**WORK ITEM**
Your task is to find every line of the data that holds the string "seen" and copy it.

** Opening INPUT block **

-- ==== Sys2Proof/Machine/Misc.lean ====
section
/-! DEFINITION. Serialisation, exceptions, no-operations, RDHWR and WAIT (spec 43). -/

namespace Sys2Proof.Machine

/-- NOP (spec 30 R168, 43 R375). -/
def execNop (s : State) : Result :=
  .next (s.advance 4)

/-- SSNOP (spec 30 R168, 43 R376). -/
def execSsnop (s : State) : Result :=
  .next (s.advance 4)

/-- EHB (spec 43 R377). -/
def execEhb (s : State) : Result :=
  .next ({ s with hazards := [] }.advance 4)

/-- SYNC (spec 43 R360). -/
def execSync (_stype : Reg) (s : State) : Result :=
  .next (s.orderStores.advance 4)

/-- SYNCI (spec 43 R361). -/
def execSynci (base : Reg) (offset : BitVec 16) (s : State) : Result :=
  .next ((s.syncAddress (s.reg base + sext offset)).advance 4)

/-- SYSCALL (spec 43 R363). -/
def execSyscall (_code : BitVec 20) (s : State) : Result :=
  .next (s.raise .sys)

/-- BREAK (spec 43 R364). -/
def execBreak (_code : BitVec 20) (s : State) : Result :=
  .next (s.raise .bp)

/-- SDBBP (spec 43 R365). -/
def execSdbbp (_code : BitVec 20) (s : State) : Result :=
  s.debugBreakpoint

/-- TGE (spec 43 R366). -/
def execTge (rs rt : Reg) (_code : BitVec 10) (s : State) : Result :=
  s.trap (!ltSigned (s.reg rs) (s.reg rt))

/-- TGEU (spec 43 R367). -/
def execTgeu (rs rt : Reg) (_code : BitVec 10) (s : State) : Result :=
  s.trap (!ltUnsigned (s.reg rs) (s.reg rt))

/-- TLT (spec 43 R368). -/
def execTlt (rs rt : Reg) (_code : BitVec 10) (s : State) : Result :=
  s.trap (ltSigned (s.reg rs) (s.reg rt))

/-- TLTU (spec 43 R369). -/
def execTltu (rs rt : Reg) (_code : BitVec 10) (s : State) : Result :=
  s.trap (ltUnsigned (s.reg rs) (s.reg rt))

/-- TEQ (spec 43 R370). -/
def execTeq (rs rt : Reg) (_code : BitVec 10) (s : State) : Result :=
  s.trap ((s.reg rs) == (s.reg rt))

/-- TNE (spec 43 R371). -/
def execTne (rs rt : Reg) (_code : BitVec 10) (s : State) : Result :=
  s.trap ((s.reg rs) != (s.reg rt))

/-- TGEI (spec 43 R372). -/
def execTgei (rs : Reg) (imm : BitVec 16) (s : State) : Result :=
  s.trap (!ltSigned (s.reg rs) (sext imm))

/-- TGEIU (spec 43 R373). -/
def execTgeiu (rs : Reg) (imm : BitVec 16) (s : State) : Result :=
  s.trap (!ltUnsigned (s.reg rs) (sext imm))

/-- TLTI (spec 43 R374). -/
def execTlti (rs : Reg) (imm : BitVec 16) (s : State) : Result :=
  s.trap (ltSigned (s.reg rs) (sext imm))

/-- TLTIU (spec 43 R382). -/
def execTltiu (rs : Reg) (imm : BitVec 16) (s : State) : Result :=
  s.trap (ltUnsigned (s.reg rs) (sext imm))

/-- TEQI (spec 43 R383). -/
def execTeqi (rs : Reg) (imm : BitVec 16) (s : State) : Result :=
  s.trap ((s.reg rs) == (sext imm))

/-- TNEI (spec 43 R384). -/
def execTnei (rs : Reg) (imm : BitVec 16) (s : State) : Result :=
  s.trap ((s.reg rs) != (sext imm))

/-- RDHWR (spec 43 R380). -/
def execRdhwr (rt rd : Reg) (s : State) : Result :=
  if 3 < rd.toNat then .next (s.raise .ri)
  else if !(s.seen.cop0Usable || s.seen.hwrena.getLsbD rd.toNat) then .next (s.raise .ri)
  else
    s.result 4 rt
      (match rd.toNat with
       | 2 => s.seen.count
       | 3 => 2
       | _ => 0)

/-- WAIT (spec 43 R381). -/
def execWait (_code : BitVec 19) (s : State) : Result :=
  s.outsideSlot (s.needCop0 .coprocessor (.next { s.advance 4 with waiting := true }))

end Sys2Proof.Machine
end

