/-- MTC0 to STATUS: each writable field takes its bit, SR and NMI can only be cleared, FR is kept, and setting ERL from kuseg stops as UNDEFINED (spec 10 R46 to R52, 44 R408, 93 U5; that only a change of ERL from 0 to 1 stops is the model's reading, log 31). -/
def Obligations.MoveToStatus : Prop := ∀ (s : State) (rt : Reg),
  let old := s.cp0.status
  let v := s.reg rt
  (s.view .coprocessor).cop0Usable = true →
  (v.getLsbD 2 = false ∨ old.erl = true ∨ s.pc.getLsbD 31 = true →
    ∃ t, exec (.mtc0 rt 12 0) s = .next t ∧
      t.cp0 = { s.cp0 with status :=
        { cu0 := v.getLsbD 28, rp := v.getLsbD 27, fr := old.fr, re := v.getLsbD 25, bev := v.getLsbD 22
          sr := old.sr && v.getLsbD 20, nmi := old.nmi && v.getLsbD 19, ipl := v.extractLsb' 10 6
          r98 := v.extractLsb' 8 2, um := v.getLsbD 4, erl := v.getLsbD 2, exl := v.getLsbD 1
          ie := v.getLsbD 0 } } ∧
      KeepsRegs s t [] ∧ KeepsHiLo s t ∧ KeepsMemory s t [] ∧ t.llbit = s.llbit ∧ KeepsOutside s t ∧ GoesOn s t 4) ∧
  (v.getLsbD 2 = true → old.erl = false → s.pc.getLsbD 31 = false →
    exec (.mtc0 rt 12 0) s = .fault .errorLevelInKuseg)

/-- DI and EI: the words, the old STATUS in the register, and IE cleared or set (spec 44 R409, R415). -/
def Obligations.InterruptEnable : Prop := ∀ (s : State) (rt : Reg),
  let gives := fun (i : Instr) (b : Bool) =>
    ∃ t v, exec i s = .next t ∧ StatusWord v s.seen.status ∧ t.reg rt = (if rt = 0 then 0 else v) ∧
      t.cp0 = { s.cp0 with status := { s.cp0.status with ie := b } } ∧
      KeepsRegs s t [rt] ∧ KeepsHiLo s t ∧ KeepsMemory s t [] ∧ t.llbit = s.llbit ∧ KeepsOutside s t ∧ GoesOn s t 4
  Reads (rWord 0x41606000 0 rt 0 0) (.di rt) ∧ NeedsCop0 (.di rt) s .coprocessor ∧
  Reads (rWord 0x41606020 0 rt 0 0) (.ei rt) ∧ NeedsCop0 (.ei rt) s .coprocessor ∧
  ((s.view .coprocessor).cop0Usable = true → gives (.di rt) false ∧ gives (.ei rt) true)

/-- RDPGPR and WRPGPR: the words, and the move from or to the previous shadow set (spec 44 R406, R407). -/
def Obligations.ShadowSetMoves : Prop := ∀ (s : State) (rd rt : Reg),
  let k := (s.view .previousSet).srsCtl.pss
  Reads (rWord 0x41400000 0 rt rd 0) (.rdpgpr rd rt) ∧ NeedsCop0 (.rdpgpr rd rt) s .coprocessor ∧
  Reads (rWord 0x41C00000 0 rt rd 0) (.wrpgpr rd rt) ∧ NeedsCop0 (.wrpgpr rd rt) s .coprocessor ∧
  ((s.view .coprocessor).cop0Usable = true →
    Writes (.rdpgpr rd rt) s 4 rd (s.regOf k rt) ∧
    ∃ t, exec (.wrpgpr rd rt) s = .next t ∧ t.regOf k rd = (if rd = 0 then 0 else s.reg rt) ∧
      (∀ j r, ¬ (j = k ∧ r = rd) → t.regOf j r = s.regOf j r) ∧ KeepsHiLo s t ∧ KeepsMemory s t [] ∧
      KeepsSystem s t ∧ GoesOn s t 4)

/-- ERET and DERET: the words, where each goes, what it clears and restores, and that it clears all hazards; DERET outside Debug mode is a reserved instruction (spec 44 R404, R405; the order of the checks of DERET, log 30; that DERET sees the registers as ERET does, log 8). -/
def Obligations.Returns : Prop := ∀ s : State,
  let c := s.view .eret
  let arrives := fun (t : State) (a : Word) =>
    t.pc = goalOf a ∧ t.isaMode = modeOf a ∧ t.delay = none ∧ t.hazards = [] ∧ t.fetchHazards = [] ∧
      KeepsRegs s t [] ∧ KeepsHiLo s t ∧ KeepsMemory s t [] ∧ KeepsOutside s t
  Reads 0x42000018 .eret ∧ Reads 0x4200001F .deret ∧
  (s.delay = none →
    NeedsCop0 .eret s .eret ∧
    (c.cop0Usable = true →
      (s.cp0.status.erl = true →
        ∃ t, exec .eret s = .next t ∧ arrives t c.errorEpc ∧ t.llbit = false ∧
          t.cp0 = { s.cp0 with status := { s.cp0.status with erl := false } }) ∧
      (s.cp0.status.erl = false →
        ∃ t, exec .eret s = .next t ∧ arrives t c.epc ∧ t.llbit = false ∧
          t.cp0 = { s.cp0 with
            status := { s.cp0.status with exl := false }
            srsCtl := { s.cp0.srsCtl with
              css := if c.status.bev = false then c.srsCtl.pss else s.cp0.srsCtl.css } })) ∧
    (s.cp0.debugReg.dm = true →
      ∃ t, exec .deret s = .next t ∧ arrives t c.depc ∧ t.llbit = s.llbit ∧
        t.cp0 = { s.cp0 with debugReg := { s.cp0.debugReg with dm := false, iexi := false } }) ∧
    (s.cp0.debugReg.dm = false → c.cop0Usable = true → Raises .deret s .ri) ∧
    NeedsCop0 .deret s .eret)

/-- The TLB instructions: the words; they need coprocessor 0, and are a reserved instruction or no operation, as the parameter says (spec 44 R414; log 14). -/
def Obligations.TlbInstructions : Prop := ∀ s : State,
  Reads 0x42000001 .tlbr ∧ Reads 0x42000002 .tlbwi ∧ Reads 0x42000006 .tlbwr ∧ Reads 0x42000008 .tlbp ∧
  ∀ i ∈ [Instr.tlbr, .tlbwi, .tlbwr, .tlbp],
    NeedsCop0 i s .coprocessor ∧
    ((s.view .coprocessor).cop0Usable = true → s.cp0.debugReg.dm = false →
      (Config.tlbOpIsNop = true ∧ DoesNothing i s 4) ∨ (Config.tlbOpIsNop = false ∧ Raises i s .ri))

/-- In User mode with STATUS.CU0 = 0 every instruction of coprocessor 0, WAIT and CACHE takes Coprocessor Unusable with CE = 0, and no other state changes (spec 44 R402, R418). -/
def Obligations.UserModeLacksCoprocessor0 : Prop :=
  ∀ (s : State) (rd rt : Reg) (sel : Reg3) (offset : BitVec 16) (code : BitVec 19),
    let lacks := fun u : Consumer => (s.view u).userMode = true ∧ (s.view u).status.cu0 = false
    s.delay = none → s.cp0.debugReg.dm = false →
    (lacks .coprocessor →
      ∀ i ∈ [Instr.mfc0 rt rd sel, .mtc0 rt rd sel, .rdpgpr rd rt, .wrpgpr rd rt, .di rt, .ei rt,
          .tlbr, .tlbwi, .tlbwr, .tlbp, .wait code, .cache rd rt offset],
        Raises i s (.cpu 0)) ∧
    (lacks .eret → ∀ i ∈ [Instr.eret, .deret], Raises i s (.cpu 0))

** Closing INPUT block **

**RESPONSE TO THE TASK**
  else if !(s.seen.cop0Usable || s.seen.hwrena.getLsbD rd.toNat) then .next (s.raise .ri)
       | 2 => s.seen.count
    ∃ t v, exec i s = .next t ∧ StatusWord v s.seen.status ∧ t.reg rt = (if rt = 0 then 0 else v) ∧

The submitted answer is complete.